I think he wanted it to be a bigger book than it was. In truth, it could have been at least 500 pages and might have been better. Toward the end he started to take a lot of liberty with connecting things together without giving much scientific backup, and it seemed like maybe he was trying to rush through and get in all his theories without taking up too many pages. Oh and how about in the epilogue where he suddenly in passing suggests that Neandertals were exterminated by Cro-Magnons via genocide?? Boy that certainly came out of nowhere!

There are a lot of things he seemed to ignore that I would've been interested to hear about.
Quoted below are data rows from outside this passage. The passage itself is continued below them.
/-- What every frame command leaves alone, by what its deciding leaves alone: the shape of `FrameLeaves`. -/
theorem frame_leaves {c : Port → Instr} {isKind : LineFrame → Bool} {parts : List Part} {events : List Event}
    (hc : ∀ p s, exec (c p) s = deliver p isKind s)
    (hp : ∀ f s, isKind f.frame = true → opaqueKind f.frame.kind = false → unchangedBut (parts ++ Part.answerParts) s (decideFrame f s).1)
    (he : ∀ f s, isKind f.frame = true → opaqueKind f.frame.kind = false → eventsBut events s (decideFrame f s).1) :
    FrameLeaves c parts events := by
  intro p s t ht
  rw [hc] at ht
  rcases deliver_cases p isKind s with e | ⟨w, hw, hm, hk, e⟩
  · rw [e] at ht
    cases ht
    exact ⟨unchangedBut_refl _ s, eventsBut_refl _ s, fun q => ⟨rfl, rfl, rfl, rfl, fun _ => rfl, [], by simp⟩, [], by simp⟩
  · rw [e] at ht
    cases ht
    have hr := setRx_leaves p .idle s
    have hl : unchangedBut (parts ++ Part.answerParts) s (takeFrame (w.taken p) (s.setRx p .idle)) := by
      refine unchangedBut_comp (unchangedBut_mono hr (by cases p <;> simp [Part.ofPort, Part.answerParts])) ?_
      unfold takeFrame
      split
      · exact unchangedBut_mono (fillEnvelope_leaves _ _ _) (by simp [Part.answerParts])
      · rename_i ho
        refine unchangedBut_comp (hp (w.taken p) _ hk (by simpa using ho)) ?_
        refine unchangedBut_mono (unchangedBut_trans (fillAnswer_leaves (w.taken p) _ _) (fillEnvelope_leaves (w.taken p) _ _)) ?_
        cases p <;> simp [Part.ofPort, Part.answerParts, Window.taken]
    have hv : eventsBut events s (takeFrame (w.taken p) (s.setRx p .idle)) := by
      refine eventsBut_comp (eventsBut_of_leaves _ hr (by cases p <;> decide)) ?_
      unfold takeFrame
      split
      · exact eventsBut_of_leaves _ (fillEnvelope_leaves _ _ _) (by decide)
      · rename_i ho
        refine eventsBut_comp (he (w.taken p) _ hk (by simpa using ho)) ?_
        refine eventsBut_of_leaves _ (unchangedBut_trans (fillAnswer_leaves (w.taken p) _ _) (fillEnvelope_leaves (w.taken p) _ _)) ?_
        cases p <;> simp [Part.ofPort, Window.taken]
    refine ⟨?_, ?_, ?_, ?_⟩
    · rw [settle_frame]
      by_cases hd : s.day.state = .closing
      · refine unchangedBut_mono (unchangedBut_trans (unchangedBut_trans hl (testReports_leaves s _)) (settleEvents_leaves _)) ?_
        simp [closingParts, hd, Part.answerParts, Part.eventParts]
        tauto
      · rw [testReports_frame s p _ hd]
        refine unchangedBut_mono (unchangedBut_trans hl (settleEvents_leaves _)) ?_
        simp [closingParts, hd, Part.answerParts, Part.eventParts]
        tauto
    · rw [settle_frame]
      by_cases hd : s.day.state = .closing
      · refine eventsBut_mono (eventsBut_trans (eventsBut_trans hv (testReports_events s _)) (settleEvents_events _)) ?_
        simp [closingEvents, hd]
      · rw [testReports_frame s p _ hd]
        refine eventsBut_mono (eventsBut_trans hv (settleEvents_events _)) ?_
        simp [closingEvents, hd]
    · intro q
      rw [settle_frame_port]
      obtain ⟨r, more, hq, hr', _⟩ := takeFrame_fills (w.taken p) (s.setRx p .idle) q
      rw [hq]
      by_cases hpq : p = q
      · subst hpq
        exact ⟨by simp, by simp [State.setRx], by simp, by simp, fun h => absurd rfl h, more, by simp⟩
      · have : (s.setRx p .idle).port q = s.port q := State.setPort_other s p q _ hpq
        rw [this]
        exact ⟨rfl, rfl, rfl, rfl, fun _ => rfl, more, rfl⟩
    · rw [settle_frame]
      have hu : (settleEvents (testReports s (takeFrame (w.taken p) (s.setRx p .idle)))).uplink =
          (takeFrame (w.taken p) (s.setRx p .idle)).uplink :=
        unchangedBut_trans (testReports_leaves s _) (settleEvents_leaves _) .uplink (by decide)
      obtain ⟨stamp, he⟩ := takeFrame_uplink (w.taken p) (s.setRx p .idle)
      rw [hu, he, State.setRx_uplink]
      rcases s.uplink.fill_spec { port := (w.taken p).port, second := (s.setRx p .idle).seconds, stamp := stamp, marks := (w.taken p).marks, frame := (w.taken p).frame } with ⟨_, e⟩ | ⟨_, e⟩
      · rw [e]
        exact ⟨_, rfl⟩
      · rw [e]
        exact ⟨[], by simp⟩

end Sys2Proof.Machine
end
Like he kept focusing on the idea of nuclear weapons, but what about the rest of technology? I think in picking up this book, my interest was in the concept of how we could have gone so many thousands of years with the most rudimentary technology, and in the past century it seems like we've been expanding that knowledge exponentially. Where do we go from here? I like the idea that there never really was some magical golden age when all humans lived in harmony with the earth, but he doesn't at all address the difference between what a million Native Americans in the entire new world were capable of vs. 300 million people in the US alone. When I picked up the book I didn't realize it was written in 1992, and I feel like there have been so many developments since then that would be interesting to have addressed - life in a post-9/11 world, oil spills, the green movement, etc.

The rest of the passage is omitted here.